Our analysis with a particular focus on normative aspects in bilateral contractual relations demonstrates existence of an extensive normative agenda on the table. However, the wording of the EU in the documents under consideration slightly varies, thus giving us a clue to determine the most emphasized ones. In this respect, Action Plan is taken as a guiding document. Top priorities of Action Plan bring to focus 4 normative principles – democracy, human rights, fundamental freedoms and rule of law. This wording completely matches with our previous qualitative analysis of the EU normativity in the framework of ENP. The same norms are repeated, although in a different context of monitoring results, in the implementation documents. Therefore, our first category in defining whether the EU acts as a norm promoter in Azerbaijan fulfils the first requirement set in the theoretical part as the relations are based on normative values. But it is also necessary to add that each of above-mentioned principles is a broad category in itself.

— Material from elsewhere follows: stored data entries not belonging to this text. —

/-- Settles O42: a link's or a twin's state decides what each message, loss or timeout does. -/
theorem linkAndTwinEvents : Obligations.LinkAndTwinEvents := by
  unfold Obligations.LinkAndTwinEvents
  refine ⟨fun l s => ⟨fun lanes g r hon ht hlanes => ?up, fun hu => ?lost, fun hd => ?down, fun lane hl => ?crc⟩,
    fun p s => ⟨fun b hfull htw => ?barrier, fun t hb hlt => ?timeout, fun hpaired => ?digest⟩⟩
  case up =>
    rw [show exec (.plkLinkUp l lanes g r) s = finish s (doPlkUp l lanes g r s) from rfl, finish_eq]
    refine ⟨_, rfl, ?_⟩
    rw [carried_link, link_doPlkUp s hon ht hlanes]
    exact ⟨rfl, rfl, rfl, rfl, rfl⟩
  case lost =>
    have hdo : doPlkLost l s = leaveUp l (modLink l (fun k => { k with state := .draining, cause := 1, linkChanged := true }) s) := by
      rw [doPlkLost, if_pos hu, drainLink, hu]
    exact congrArg (finish s) hdo
  case down =>
    rw [show exec (.plkShutdownComplete l) s = finish s (doPlkDown l s) from rfl, finish_eq]
    exact ⟨_, rfl, link_doPlkDown s hd⟩
  case crc =>
    refine ⟨?_, fun hlane hf => congrArg (finish s) (doCrc_failed s hl hlane hf)⟩
    rw [show exec (.flitCrcError l false lane) s = _ from congrArg (finish s) (doCrc_replayed s hl), finish_eq]
    refine ⟨_, rfl, ?_⟩
    simp only [carried_link, carried_unit, link_countTransient, link_emit, link_modLink_self, transients_countTransient_self, unit_emit, unit_modLink,
      and_self]
  case barrier =>
    have hcond : (full s && ((prob s p).twin.state == .forming || (prob s p).twin.state == .paired)) = true := by
      obtain h | h := htw <;> rw [hfull, h] <;> rfl
    have hdo : doBarrier p b s = _ := if_pos hcond
    refine ⟨fun hc => ?_, fun t hc => ?_⟩
    · rw [hc] at hdo
      exact congrArg (finish s) hdo
    · rw [hc] at hdo
      exact congrArg (finish s) hdo
  case timeout =>
    have hdo : doBarrierTimeout p s = runAlone p t (if (prob s p).twin.state = .paired
        then modProb p (fun q => { q with twin := { q.twin with timeouts := satInc q.twin.timeouts } }) s else s) := by
      rw [doBarrierTimeout, hb]
      exact if_pos hlt
    refine ⟨fun hne => ?_, fun hpaired => ?_⟩
    · rw [if_neg hne] at hdo
      exact congrArg (finish s) hdo
    · rw [if_pos hpaired] at hdo
      exact congrArg (finish s) hdo
  case digest =>
    refine ⟨?_, fun x xs hown hlt => ?_⟩
    · intro mismatch steep status digest u
      have hu : prob u p = prob s p := by
        unfold u
        split
        · exact prob_event ..
        · rfl
      have hdo := doDigest_of_paired hpaired mismatch steep status digest
      refine ⟨fun hnone => ?_, fun x hx => ?_⟩
      · rw [show exec (.digestMessageReceived p mismatch steep status digest) s = _ from congrArg (finish s) (hdo.1 hnone), finish_eq]
        refine ⟨_, rfl, ?_⟩
        rw [carried_prob, prob_modProb_self]
        exact ⟨by rw [hu], (congrArg (fun q : Prob => q.twin.state) hu).trans hpaired⟩
      · exact congrArg (finish s) (hdo.2 x hx)
    · have hdo : doDigestTimeout p s = twinLost p x.1 s := by
        rw [doDigestTimeout, hown]
        exact if_pos ⟨hpaired, hlt⟩
      rw [show exec (.digestTimeout p) s = _ from congrArg (finish s) hdo, finish_eq]
      exact ⟨_, rfl, twin_twinLost s p x.1⟩

end Sys2Proof.Machine

namespace Sys2Proof.Machine

/-! Releases of steeps (R28 to R30, R34, R41, R43, R147). -/

section
variable {p : Nat} {s : State}

/-- What a due release finds: the steep in flight has ended first where it is past its deadline (R29). -/
def endedIfLate (p : Nat) (s : State) : State :=
  if (prob s p).steep.any (fun t => decide (t.deadline ≤ s.lt)) then endAtDeadline p s else s

/-- A release instant that the time base has reached releases a steep and counts the instants passed over (R28, R29). -/
theorem doPeriodic_of_due {x : Int} {n : Nat} (hdue : dueInstant s (prob s p) = some (x, n)) :
    let v := modProb p (fun q => { q with lastInstant := some x, stats := { q.stats with steppedOver := satPlus q.stats.steppedOver n } }) (endedIfLate p s)
    doPeriodic p s = releaseSteep p { deadline := v.lt + (prob v p).sched.deadline, instant := x } (shedEvents n v) := by
  intro v
  unfold v endedIfLate
  rw [doPeriodic, hdue]
  cases (prob s p).steep <;> rfl

/-- A held request that is due is released with the instant of its acceptance (R41, R43). -/
theorem doHeld_of_due {h : HeldReq} (hheld : (prob s p).held = some h) (hdue : heldDue (prob s p) s.lt = true) :
    doHeld p s = releaseSteep p { deadline := s.lt + (prob s p).sched.deadline, instant := h.instant
                                  cut := if (prob s p).sched.policy = 2
                                    then some (match (prob s p).lastRelease with | some l => s.lt - l | none => (prob s p).sched.period) else none }
      (modProb p (fun q => { q with held := none }) s) := by
  unfold doHeld
  dsimp only
  rw [hheld]
  exact if_pos hdue

/-- The predicted wake of a set's domains before a release (R30, R319). -/
theorem doPrewarm_of_near {p : Fin 1024} {k : Nat} (hset : (prob s p).set = some k) (hst : (prob s p).st = .enabled)
    (hreq : (prob s p).sched.requested = false) (hstaging : (prob s p).staging = false) (hpre : (prob s p).prewarm = false)
    (hperiod : 0 < (prob s p).sched.period) (hclock : clockRuns s (prob s p).sched.tb = true) {cold : Bool}
    (hcold : (domainsOf (rset s k)).any (fun d => (pd s d).state == .off || (pd s d).state == .goingOff) = cold)
    (hnear : predictLt s (prob s p).sched.tb (nextInstant s (prob s p)) ≤ s.lt + (if cold then 40000 else 2000)) :
    doPrewarm p s = wakeSet (rset s k) (modProb p (fun q => { q with prewarm := true }) s) := by
  subst cold
  unfold doPrewarm
  simp only [hset, hst, hreq, hstaging, hpre, hperiod, hclock, decide_eq_true hnear]
  rfl

/-- Settles O43: the release instant, the held request or the coming release meets its row's condition. -/
theorem releaseEventsComplete : Obligations.ReleaseEventsComplete := by
  unfold Obligations.ReleaseEventsComplete
  intro p s
  refine ⟨fun x n hdue => ?periodic, fun h hheld hdue => congrArg (finish s) (doHeld_of_due hheld hdue),
    fun k hset hst hreq hstaging hpre hperiod hclock => ?prewarm⟩
  case periodic =>
    intro u v
    have hu : u = endedIfLate p s := by
      unfold u endedIfLate
      cases (prob s p).steep with
      | none => rfl
      | some t => by_cases hlate : t.deadline ≤ s.lt <;> simp [hlate]
    have hdo := doPeriodic_of_due hdue
    rw [← hu] at hdo
    exact congrArg (finish s) hdo
  case prewarm =>
    intro cold hnear
    exact congrArg (finish s) (doPrewarm_of_near hset hst hreq hstaging hpre hperiod hclock rfl hnear)

end

end Sys2Proof.Machine

namespace Sys2Proof.Machine

/-! What happens inside a steep, and its ends (R14, R37, R47, R48, R82, R104, R115, R120, R134, R171, R172). -/

section
variable {p : Fin 1024} {s : State} {im : Image} {t : Steep}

Therefore, by focusing on each of those categories (democracy, human rights, rule of law and fundamental freedoms) we can specify what exactly EU advocates in Azerbaijan. For the matter of democracy, the EU directs attention to electoral reforms and transparency of elections in 2010, 2011, 2012 and 2013 reports. In the area of human rights EU consistently emphasizes gender equality (2010, 2011, 2012, 2013) property rights (2010, 2011, 2012) and properly functioning Human Rights Commissioner (Ombudsman) institution (2010, 2012, 2013). Major concern of the EU regarding the rule of law is the lack of independence and inefficiency of judicial system (2010, 2011, 2012, 2013). Most extensively represented area in bilateral documents have been issues concerning fundamental freedoms. Freedom of assembly is present in all documents under consideration and the EU wording on this matter is quite explicit. Action Plan does not mention freedom of association among priorities. However, its sister elements such as civil society and NGOs are advocated throughout the documents. Either directly or implicitly through references to NGOs and civil society problems, freedom of association is covered in all documents we have analysed. Finally, from the document analysis we can conclude that freedom of expression constitutes another normative domain where the EU wording is quite strong. Despite Action Plan does not mention either freedom of expression or its components (media, press, internet) all other documents, particularly progress reports, demonstrate a continual attention of the EU on this problem.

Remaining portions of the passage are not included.